-- ==== Sys2Proof/Laws/Run.lean ====
section
/-! SUPPORT. How a run of several steps unfolds, one step at a time. -/

namespace Sys2Proof

open Sys2Proof.Machine

@[simp] theorem runSteps_zero (s : State) : runSteps 0 s = .next s := rfl

/-- A step that goes on is followed by the rest of the run. -/
theorem runSteps_succ_of_next {s t : State} (h : step s = .next t) (k : Nat) : runSteps (k + 1) s = runSteps k t := by
  have h' : core.step s = .next t := h
  have e := Host.Core.run.eq_def core (k + 1) s
  simp only [h'] at e
  exact e

/-- A state that a step leaves as it is stays so for any number of steps. -/
theorem runSteps_of_fixed {s : State} (h : step s = .next s) (k : Nat) : runSteps k s = .next s := by
  induction k with
  | zero => rfl
  | succ k ih => rw [runSteps_succ_of_next h, ih]

end Sys2Proof
end

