/-- Settles O19: the sub-position is that of the place in the sector (`subPosition_eq`), and each of the sixty places
has the table's value. -/
theorem sectorRanges : Obligations.SectorRanges := by
  intro h h0 h359
  refine ⟨by unfold hueSector; omega, subPosition_bounds h, sectorTemp_bounds h, ?_⟩
  have hplace : h - 60 * hueSector h = h % 60 := by unfold hueSector; omega
  have hnat : ((h % 60).toNat : Int) = h % 60 := by omega
  rw [hplace, subPosition_eq, ← hnat]
  exact subPositionTable_getElem? _ (by omega)

theorem secondComponent_eq (c temp : Int) : secondComponent c temp = c * (256 - temp) / 256 := rfl

/-- Settles O20: the parities are `sectorTemp_of_even` and `sectorTemp_of_odd`, and at a sector's start the sub-position
is 0. -/
theorem secondComponentBySector : Obligations.SecondComponentBySector := by
  intro h c h0 h359 temp x
  obtain ⟨ht0, ht256⟩ := sectorTemp_bounds h
  have heven (he : hueSector h % 2 = 0) : x = c * subPosition h / 256 := by
    rw [← sectorTemp_of_even he]
    rfl
  have hodd (ho : hueSector h % 2 = 1) : x = c * (256 - subPosition h) / 256 := by
    rw [← sectorTemp_of_odd ho]
    rfl
  refine ⟨rfl, ht256, fun hc => mul_nonneg hc (by omega), heven, hodd, fun hstart he => ?_, fun hstart ho => ?_⟩
  · rw [heven he, subPosition_eq, hstart]
    simp
  · rw [hodd ho, subPosition_eq, hstart]
    simp

/-- The second-largest component lies between 0 and the largest (R64). -/
theorem secondComponent_bounds {c : Int} (hc : 0 ≤ c) (h : Int) :
    0 ≤ secondComponent c (sectorTemp (hueSector h) (subPosition h)) ∧
      secondComponent c (sectorTemp (hueSector h) (subPosition h)) ≤ c := by
  obtain ⟨ht0, ht256⟩ := sectorTemp_bounds h
  have hlow := mul_nonneg hc (sub_nonneg.mpr ht256)
  have hhigh : c * (256 - sectorTemp (hueSector h) (subPosition h)) ≤ c * 256 :=
    mul_le_mul_of_nonneg_left (by omega) hc
  rw [secondComponent_eq]
  omega

/-- Settles O21, by `secondComponent_bounds` at the chroma, which is not negative. -/
theorem secondComponentAtMostChroma : Obligations.SecondComponentAtMostChroma := by
  intro h s l _ _ hs0 _ hl0 hl99
  obtain ⟨ht0, ht256⟩ := sectorTemp_bounds h
  exact ⟨by omega, secondComponent_bounds (chroma_nonneg hl0 hl99 hs0) h⟩

/-- Settles O22: no dividend is negative by `chroma_le_offsetDividend`, so the ranges are those of the floors. -/
theorem offsetDividendsNonNegative : Obligations.OffsetDividendsNonNegative := by
  intro s l hs0 hs99 hl0 hl99 a
  have ha : a = 512 * l / 100 := Int.tdiv_eq_ediv_of_nonneg (by omega)
  have hc := chroma_nonneg hl0 hl99 hs0
  have hca := chroma_le_offsetDividend hl0 hl99 hs99
  have hm := lightnessOffset_eq_ediv hl0 hl99 hs99
  refine ⟨by omega, ha, by omega, by rw [ha, hm], by omega, fun h _ _ => mul_nonneg hc ?_⟩
  exact sub_nonneg.mpr (sectorTemp_bounds h).2

/-- Settles O24: one division by 200 is the two floors of `lightnessOffset_eq_ediv`; the witness is the rule's. -/
theorem combinedDivisionSameOffset : Obligations.CombinedDivisionSameOffset := by
  refine ⟨fun s l hs0 hs99 hl0 hl99 => ?_, by decide⟩
  rw [lightnessOffset_eq_ediv hl0 hl99 hs99]
  omega

end Sys2Proof.Machine
end

section
/-! FROM_HSL as a whole (40_color_codec.md R50, R66, R67). -/

namespace Sys2Proof.Machine

theorem clampPercent_bounds (v : Int) : 0 ≤ clampPercent v ∧ clampPercent v ≤ 99 := by
  rw [clampPercent_eq_max_min]
  omega

theorem clampPercent_of_mem {v : Int} (h0 : 0 ≤ v) (h99 : v ≤ 99) : clampPercent v = v := by
  rw [clampPercent_eq_max_min]
  omega

/-- Each routed component is 0, the second-largest or the largest (R58), so it lies between 0 and the largest. -/
theorem routeSector_bounds {c x : Int} (hx0 : 0 ≤ x) (hxc : x ≤ c) (h1 : Int) :
    (0 ≤ (routeSector h1 c x).1 ∧ (routeSector h1 c x).1 ≤ c) ∧
    (0 ≤ (routeSector h1 c x).2.1 ∧ (routeSector h1 c x).2.1 ≤ c) ∧
    (0 ≤ (routeSector h1 c x).2.2 ∧ (routeSector h1 c x).2.2 ≤ c) := by
  unfold routeSector
  split_ifs <;> simp only <;> omega

/-- Settles O16: the hue enters only reduced modulo 360 (D7). -/
theorem fromHslPeriodicInHue : Obligations.FromHslPeriodicInHue := by
  intro h s l k st
  have hh : reduceHue (h + 360 * k) = reduceHue h := Int.add_mul_emod_self_left h 360 k
  rw [exec_fromHsl, exec_fromHsl, hslColor, hh]
  rfl

/-- At full luminosity the saturations 79 to 97 have one chroma (log entry 18). -/
theorem chroma_at_full_luminosity {s : Int} (h79 : 79 ≤ s) (h97 : s ≤ 97) : chroma s 99 = 4 := by
  have : chroma s 99 = 2 * s * 256 / 10000 := rfl
  omega

/-- Settles O23: each component is at most the chroma (`routeSector_bounds`), and the chroma with its offset fits in a
byte (`chroma_add_lightnessOffset_le`). -/
theorem fromHslChannelsNeverWrap : Obligations.FromHslChannelsNeverWrap := by
  refine ⟨?_, fun s st h79 h97 => ?_⟩
  · intro h0 s0 l0 st h c m p
    obtain ⟨hs0, hs99⟩ := clampPercent_bounds s0
    obtain ⟨hl0, hl99⟩ := clampPercent_bounds l0
    obtain ⟨hx0, hxc⟩ := secondComponent_bounds (chroma_nonneg hl0 hl99 hs0) h
    have hm0 : 0 ≤ m := lightnessOffset_nonneg hl0 hl99 hs99
    have hcm : c + m ≤ 255 := chroma_add_lightnessOffset_le hl0 hl99 hs99
    obtain ⟨⟨hr0, hr⟩, ⟨hg0, hg⟩, ⟨hb0, hb⟩⟩ :
        (0 ≤ p.1 ∧ p.1 ≤ c) ∧ (0 ≤ p.2.1 ∧ p.2.1 ≤ c) ∧ (0 ≤ p.2.2 ∧ p.2.2 ≤ c) :=
      routeSector_bounds hx0 hxc (hueSector h)
    exact ⟨by omega, by omega, by omega, rfl⟩
  · have hclamp : clampPercent s = s := clampPercent_of_mem (by omega) (by omega)
    have hl : clampPercent 99 = 99 := rfl
    rw [exec_fromHsl, exec_pack, hslColor]
    simp only [hclamp, hl, chroma_at_full_luminosity h79 h97]
    rfl

/-- Without chroma every component is 0, so the color is a grey of the offset (R50). -/
theorem hslColor_of_chroma_zero {s l : Int} (h : chroma (clampPercent s) (clampPercent l) = 0) (hue : Int) :
    hslColor hue s l = packColor (lightnessOffset (clampPercent l) 0) (lightnessOffset (clampPercent l) 0)
      (lightnessOffset (clampPercent l) 0) := by
  have hx (temp : Int) : secondComponent 0 temp = 0 := by simp [secondComponent_eq]
  have hroute (h1 : Int) : routeSector h1 0 0 = (0, 0, 0) := by unfold routeSector; split_ifs <;> rfl
  simp only [hslColor, h, hx, hroute, zero_add]
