-- ==== Sys2Proof/Tests/Slice0.lean ====
section
/-!
SUPPORT. The model's own tests. Expected results are the vectors of 95_test_vectors.md, or written out by hand from the
rule a comment names. The witness theorems show, for each obligation with hypotheses, states and operands that meet them.
-/

namespace Sys2Proof.Tests

open Sys2Proof Sys2Proof.Machine

/-! ### Well-formedness: one ill-formed term for each check -/

theorem test_wf_init : Instr.wellFormed .init = true := by decide
theorem test_wf_off_channel : Instr.wellFormed (.motorDirOff 256) = false := by decide
theorem test_wf_fwd_channel : Instr.wellFormed (.motorFwd 256 0) = false := by decide
theorem test_wf_fwd_raw_high : Instr.wellFormed (.motorFwd 1 32768) = false := by decide
theorem test_wf_fwd_raw_low : Instr.wellFormed (.motorFwd 1 (-32769)) = false := by decide
theorem test_wf_rev_channel : Instr.wellFormed (.motorRev 256 0) = false := by decide
theorem test_wf_rev_raw : Instr.wellFormed (.motorRev 1 32768) = false := by decide
theorem test_wf_bad_channel : Instr.wellFormed (.motorBad 256) = false := by decide
theorem test_wf_servo_channel : Instr.wellFormed (.servo 256 0) = false := by decide
theorem test_wf_servo_raw : Instr.wellFormed (.servo 1 (-32769)) = false := by decide
theorem test_wf_motoroff_channel : Instr.wellFormed (.motorOff 256) = false := by decide

/-- A configuration with every INIT parameter a concrete number; the numbers have no source, they only stand for the
open parameters of 00_scope.md R8. -/
def testCfg (nMotor frac : Nat) : Config where
  nMotor      := nMotor
  frac        := frac
  swrstReg    := 0xA0#8
  swrstVal    := 0xA1#8
  prescaleReg := 0xF9#8
  allOffReg   := #v[0xFA#8, 0xFB#8, 0xFC#8, 0xFD#8]
  allOffVal   := #v[0xB0#8, 0xB1#8, 0xB2#8, 0xB3#8]
  modeReg     := 0xF8#8
  wakeVal     := 0x01#8
  sleepBit    := 4

theorem test_cfg_valid : (testCfg 27 8).valid = true := by decide
theorem test_cfg_valid_two : (testCfg 2 0).valid = true := by decide
theorem test_cfg_no_motor : (testCfg 0 0).valid = false := by decide
theorem test_cfg_too_many_motors : (testCfg 28 0).valid = false := by decide
theorem test_cfg_frac : (testCfg 2 9).valid = false := by decide
theorem test_cfg_sleep_bit : Config.valid { testCfg 2 0 with wakeVal := 0x11#8 } = false := by decide
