-- ==== Sys2Proof/Config.lean ====
section
/-! DEFINITION. Config.lean: what an implementation of the block fixes at elaboration
(spec 00_scope.md R7 to R14, 70_reset_and_hazards.md R114 and R123). The constants that are computed
from it stand in Machine/Params.lean. -/

namespace Sys2Proof

/-- `TABLE_MODE` (R12): when the table's values are fixed. -/
inductive TableMode where
  /-- STATIC: literal constants, available from reset on (R24). -/
  | static
  /-- GENERATED: filled once by the first TINIT after reset (R26). -/
  | generated
  deriving DecidableEq, Repr

/-- A configuration. R9: "A model's configuration type contains only legal configurations", so the
check on the widths is a field; both widths are at least 0 by their type. -/
structure Config where
  /-- `W_IDX` (R7), the width of the angle's index field. -/
  wIdx : Nat
  /-- `W_INTERP` (R8), the width of the angle's interpolation field. -/
  wInterp : Nat
  /-- `ROUND_EN` (R11), the optional pre-rounding step. -/
  roundEn : Bool
  /-- `TABLE_MODE` (R12). -/
  tableMode : TableMode
  /-- R9: "`W_IDX + W_INTERP <= 12`". -/
  legal : wIdx + wInterp ≤ 12
  deriving DecidableEq, Repr

/-- The default configuration: `W_IDX = 4` (R7), `W_INTERP = 8` (R8), `ROUND_EN = 1` (R11),
`TABLE_MODE = STATIC` (R12). -/
def Config.default : Config := ⟨4, 8, true, .static, by decide⟩

/-- The parameter `RESET_KIND` (R114): whether reset is synchronous, and its polarity. -/
structure ResetKind where
  synchronous : Bool
  activeHigh : Bool
  deriving DecidableEq, Repr, Inhabited

/-- `LATENCY` (R14), an open parameter: a natural number nothing is known of. "No rule of this spec
depends on it", and nothing in this model reads it. DEDUCED (log 8), safe. -/
opaque Config.latency : Nat

/-- `RESET_KIND` (R114), an open parameter. "No rule depends on it", and nothing in this model
reads it. DEDUCED (log 8), safe. -/
opaque Config.resetKind : ResetKind

end Sys2Proof
end

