-- ==== Sys2Proof/Laws/Reducer.lean ====
section
/-! SUPPORT. Laws/Reducer.lean: the ranges of the reducer's signals (spec 40_sine.md R69, R71, R74). -/

namespace Sys2Proof.Machine

theorem bitField_lt (v lo width : Nat) : bitField v lo width < 2 ^ width :=
  Nat.mod_lt _ (Nat.two_pow_pos _)

theorem indexOf_lt (cfg : Config) (a : Nat) : indexOf cfg a < numIntervals cfg := bitField_lt _ _ _

theorem fracOf_lt (cfg : Config) (a : Nat) : fracOf cfg a < 2 ^ cfg.wInterp := bitField_lt _ _ _

theorem reduceAngle_lt (cfg : Config) (arg : Arg) : reduceAngle cfg arg < 0x4000 :=
  Nat.mod_lt _ (by decide)

theorem reflect_lt {cfg : Config} {idx : Nat} (fwd : Bool) (h : idx < numIntervals cfg) :
    reflect cfg fwd idx < numIntervals cfg := by
  unfold reflect
  split <;> omega

theorem reduce_ridx_lt (cfg : Config) (arg : Arg) : (reduce cfg arg).ridx < numIntervals cfg :=
  reflect_lt _ (indexOf_lt _ _)

theorem reduce_frac_lt (cfg : Config) (arg : Arg) : (reduce cfg arg).frac < 2 ^ cfg.wInterp :=
  fracOf_lt _ _

/-- The four widths add up to 14 bits: quadrant, index, interpolation and residual (R58). -/
theorem widths_add (cfg : Config) : offInterp cfg + cfg.wInterp + cfg.wIdx = 12 := by
  have := cfg.legal
  simp only [offInterp, offIdx]
  omega

theorem offIdx_eq (cfg : Config) : offIdx cfg = offInterp cfg + cfg.wInterp := by
  have := cfg.legal
  simp only [offInterp, offIdx]
  omega

theorem rconst_lt (cfg : Config) : rconst cfg < 2 ^ offInterp cfg := by
  unfold rconst
  split
  · exact Nat.pow_lt_pow_right (by decide) (by omega)
  · exact Nat.two_pow_pos _

end Sys2Proof.Machine
end

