/-! ### The reset step (R115) -/

/-- A reset that comes next, or is the first one a faulted block meets, is the step taken. -/
theorem step_of_reset {s : State} {pre rest : List HostInput}
    (hin : s.inputs = pre ++ .reset :: rest) (hpre : ∀ x ∈ pre, x ≠ .reset)
    (hnone : s.fault = none → pre = []) : step s = .next (takeReset (s.taken rest)) := by
  cases hf : s.fault with
  | none =>
    obtain rfl := hnone hf
    simp [step, serve, hf, hin, State.taken]
  | some c => simp [step, serve, hf, hin, awaitReset_append hpre, State.taken]

/-! ### The count of a request (R21) -/

/-- A request advances rp by the number of responses it gives. -/
theorem exec_rp_eq_add_length {i : Instr} {s t : State} {out : List Response}
    (h : exec i s = .next t) (hout : t.responses = s.responses ++ out) :
    t.rp = s.rp + out.length := by
  rcases exec_cases i s with ⟨c, e⟩ | ⟨v, e⟩ | ⟨-, -, -, e⟩
  all_goals obtain rfl := Host.Outcome.next.inj (h.symm.trans e)
  · obtain rfl : out = [] := by simpa using hout
    rfl
  · obtain rfl : [v] = out := List.append_cancel_left hout
    rfl
  · obtain rfl : [0#16] = out := List.append_cancel_left hout
    rfl

/-! ### The obligations -/

/-- Settles O37: waiting, a reset and an accepted word each leave the configuration alone. -/
theorem configurationNeverChanges : Obligations.ConfigurationNeverChanges :=
  fun _ _ => step_keeps_cfg

/-- Settles O40: `exec` does the same in both states, and rp follows the responses in each. -/
theorem answersDependOnTheTableStateOnly : Obligations.AnswersDependOnTheTableStateOnly := by
  intro i s s' t hc hm hr hf hf' h
  obtain ⟨t', out, h', hfault, htable, hready, hout, hout'⟩ :=
    exec_next_agree hc.symm hm.symm hr.symm (hf'.trans hf.symm) h
  exact ⟨t', out, h', hfault.symm, htable.symm, hready.symm, hout, hout',
    exec_rp_eq_add_length h hout, exec_rp_eq_add_length h' hout'⟩

/-- Settles O46: the step taken is the reset, after which READY and the invariant say what every
entry reads as. -/
theorem resetSetsTheStateFromAnywhere : Obligations.ResetSetsTheStateFromAnywhere := by
  intro s pre rest hin hpre hnone
  have hinv : (takeReset (s.taken rest)).Inv := takeReset_inv _
  refine ⟨_, step_of_reset hin hpre hnone, rfl, rfl, rfl, rfl, rfl, fun hm => ?static,
    fun hm => ?generated⟩
  case static =>
    have hr : (takeReset (s.taken rest)).ready = true := resetOf_ready_eq_true.2 hm
    exact ⟨hr, hinv.filled hr⟩
  case generated =>
    have hr : (takeReset (s.taken rest)).ready = false := resetOf_ready_eq_false.2 hm
    exact ⟨hr, hinv.unfilled hr⟩

/-- Settles O48: in static mode the table is ready at reset, so that both reads are served; TSIZE
never reads the table, and TINIT does nothing. -/
theorem staticBlockServesFromReset : Obligations.StaticBlockServesFromReset := by
  intro cfg i hm hin
  have hready : (State.resetOf cfg).ready = true := resetOf_ready_eq_true.2 hm
  cases i with
  | sine angle => exact ⟨_, responds_sine_of_ready (resetOf_inv cfg) hready angle⟩
  | tlookup index =>
    exact ⟨_, responds_tlookup_of_ready (resetOf_inv cfg) hready (of_decide_eq_true hin)⟩
  | tsize => exact ⟨_, execTsize_eq _⟩
  | tinit => exact ⟨_, execTinit_of_static hm⟩

/-- Settles O49: in generated mode READY is 0 at reset, and the first TINIT leads to a filled table,
which keeps the invariant and is ready. -/
theorem generatedBlockNeedsOneTinit : Obligations.GeneratedBlockNeedsOneTinit := by
  refine ⟨fun cfg hm => ?generated, fun cfg hm => execTinit_of_static hm⟩
  case generated =>
    intro s
    have hunfilled : s.ready = false := resetOf_ready_eq_false.2 hm
    have hnotReady : s.notReady = true := (notReady_iff s).2 ⟨hm, hunfilled⟩
    have hinv : (respond 0#16 (filledState s)).Inv :=
      respond_inv (filledState_inv (resetOf_inv cfg)) _
    exact ⟨execTsize_eq s, fun angle => execSine_of_notReady angle hnotReady,
      fun index hin => execTlookup_of_notReady hin hnotReady,
      _, execTinit_of_unfilled hm hunfilled, rfl,
      fun angle => ⟨_, responds_sine_of_ready hinv rfl angle⟩,
      fun index hin => ⟨_, responds_tlookup_of_ready hinv rfl hin⟩,
      execTinit_of_ready hm rfl⟩

end Sys2Proof.Machine
end

/-! ## Frames, stops and runs (spec 30_encoding.md R50 and R57, 60_exceptions.md R99): what a
request leaves unchanged, where the machine stops, and how a run over a sequence of words ends -/

section
namespace Sys2Proof.Machine

/-! ### The steps that take no word -/

theorem step_of_idle {s : State} (hf : s.fault = none) (hin : s.inputs = []) :
    step s = .next s := by
  simp [step, serve, hf, hin]

/-- A faulted block with no reset to come has no step (R99). -/
theorem step_of_quiescent {s : State} {c : FaultCode} (hf : s.fault = some c)
    (hin : ∀ x ∈ s.inputs, x ≠ .reset) : step s = .fault (.quiescent c) := by
  simp [step, serve, hf, awaitReset_eq_none.2 hin]

theorem map_request_ne_reset (ws : List Word) : ∀ x ∈ ws.map HostInput.request, x ≠ .reset := by
  simp

/-! ### The entries TINIT does not fill (R93) -/

theorem filledState_tableRead_outside (s : State) {k : Nat} (h : numIntervals s.cfg < k) :
    (filledState s).tableRead k = s.tableRead k :=
  Memory.read_fill_outside s.table h

/-! ### Runs (R57, R124) -/

/-- A run goes on from the state that its first `m` steps lead to. -/
theorem run_add {M : Host.Core} {s u : M.State} {m : Nat} (n : Nat) (h : M.run m s = .next u) :
    M.run (m + n) s = M.run n u := by
  induction m generalizing s with
  | zero =>
    obtain rfl : s = u := Host.Outcome.next.inj h
    rw [Nat.zero_add]
  | succ m ih =>
    rw [Nat.succ_add]
    cases hs : M.step s with
    | next t =>
      rw [run_of_next _ hs] at h ⊢
      exact ih h
    | fault r => simp [Host.Core.run, hs] at h
    | refused r => simp [Host.Core.run, hs] at h

/-- The states `st` of a run, with `s` before them. -/
def statesFrom (s : State) (st : Nat → State) (n : Nat) : State :=
  match n with
  | 0 => s
  | k + 1 => st k

/-- Word `n` of `ws` is a request that, performed in `st n`, gives response `n` of `out` and leads
to `st (n + 1)`. -/
def AnswersWord (ws : List Word) (out : List Response) (st : Nat → State) (n : Nat) : Prop :=
  ∃ (w : Word) (i : Instr) (v : Response),
    ws[n]? = some w ∧ decode w = .ok i ∧ out[n]? = some v ∧
    exec i ((st n).taken ((ws.drop (n + 1)).map .request)) = .next (st (n + 1)) ∧
    (st (n + 1)).fault = none ∧ (st (n + 1)).responses = (st n).responses ++ [v]

/-- The run from `s` answers the first words of `ws` with `out`, and the other words are still
pending in the state it leads to. -/
structure AnswersInOrder (s : State) (ws : List Word) (st : Nat → State) (out : List Response) :
    Prop where
  length_le : out.length ≤ ws.length
  start : st 0 = s
  runs : ∀ n ≤ out.length, core.run n s = .next (st n)
  answers : ∀ n < out.length, AnswersWord ws out st n
  fault : (st out.length).fault = none
  inputs : (st out.length).inputs = (ws.drop out.length).map .request
  responses : (st out.length).responses = s.responses ++ out

theorem AnswersInOrder.nothing {s : State} {ws : List Word} (hf : s.fault = none)
    (hin : s.inputs = ws.map .request) : AnswersInOrder s ws (fun _ => s) [] where
  length_le := Nat.zero_le _
  start := rfl
  runs n hn := by
    obtain rfl : n = 0 := Nat.le_zero.1 hn
    rfl
  answers _ hn := absurd hn (Nat.not_lt_zero _)
  fault := hf
  inputs := hin
  responses := (List.append_nil _).symm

+++

● AIM OF THE EXERCISE
The required output is the exact run of lines from the beginning of the records to the line with "the run. -/", that line included.

● EXERCISE SOLUTION
-- ==== Sys2Proof/Laws/Run.lean ====
section
/-! SUPPORT. How a run of several steps unfolds, one step at a time. -/

namespace Sys2Proof

open Sys2Proof.Machine

@[simp] theorem runSteps_zero (s : State) : runSteps 0 s = .next s := rfl

/-- A step that goes on is followed by the rest of the run. -/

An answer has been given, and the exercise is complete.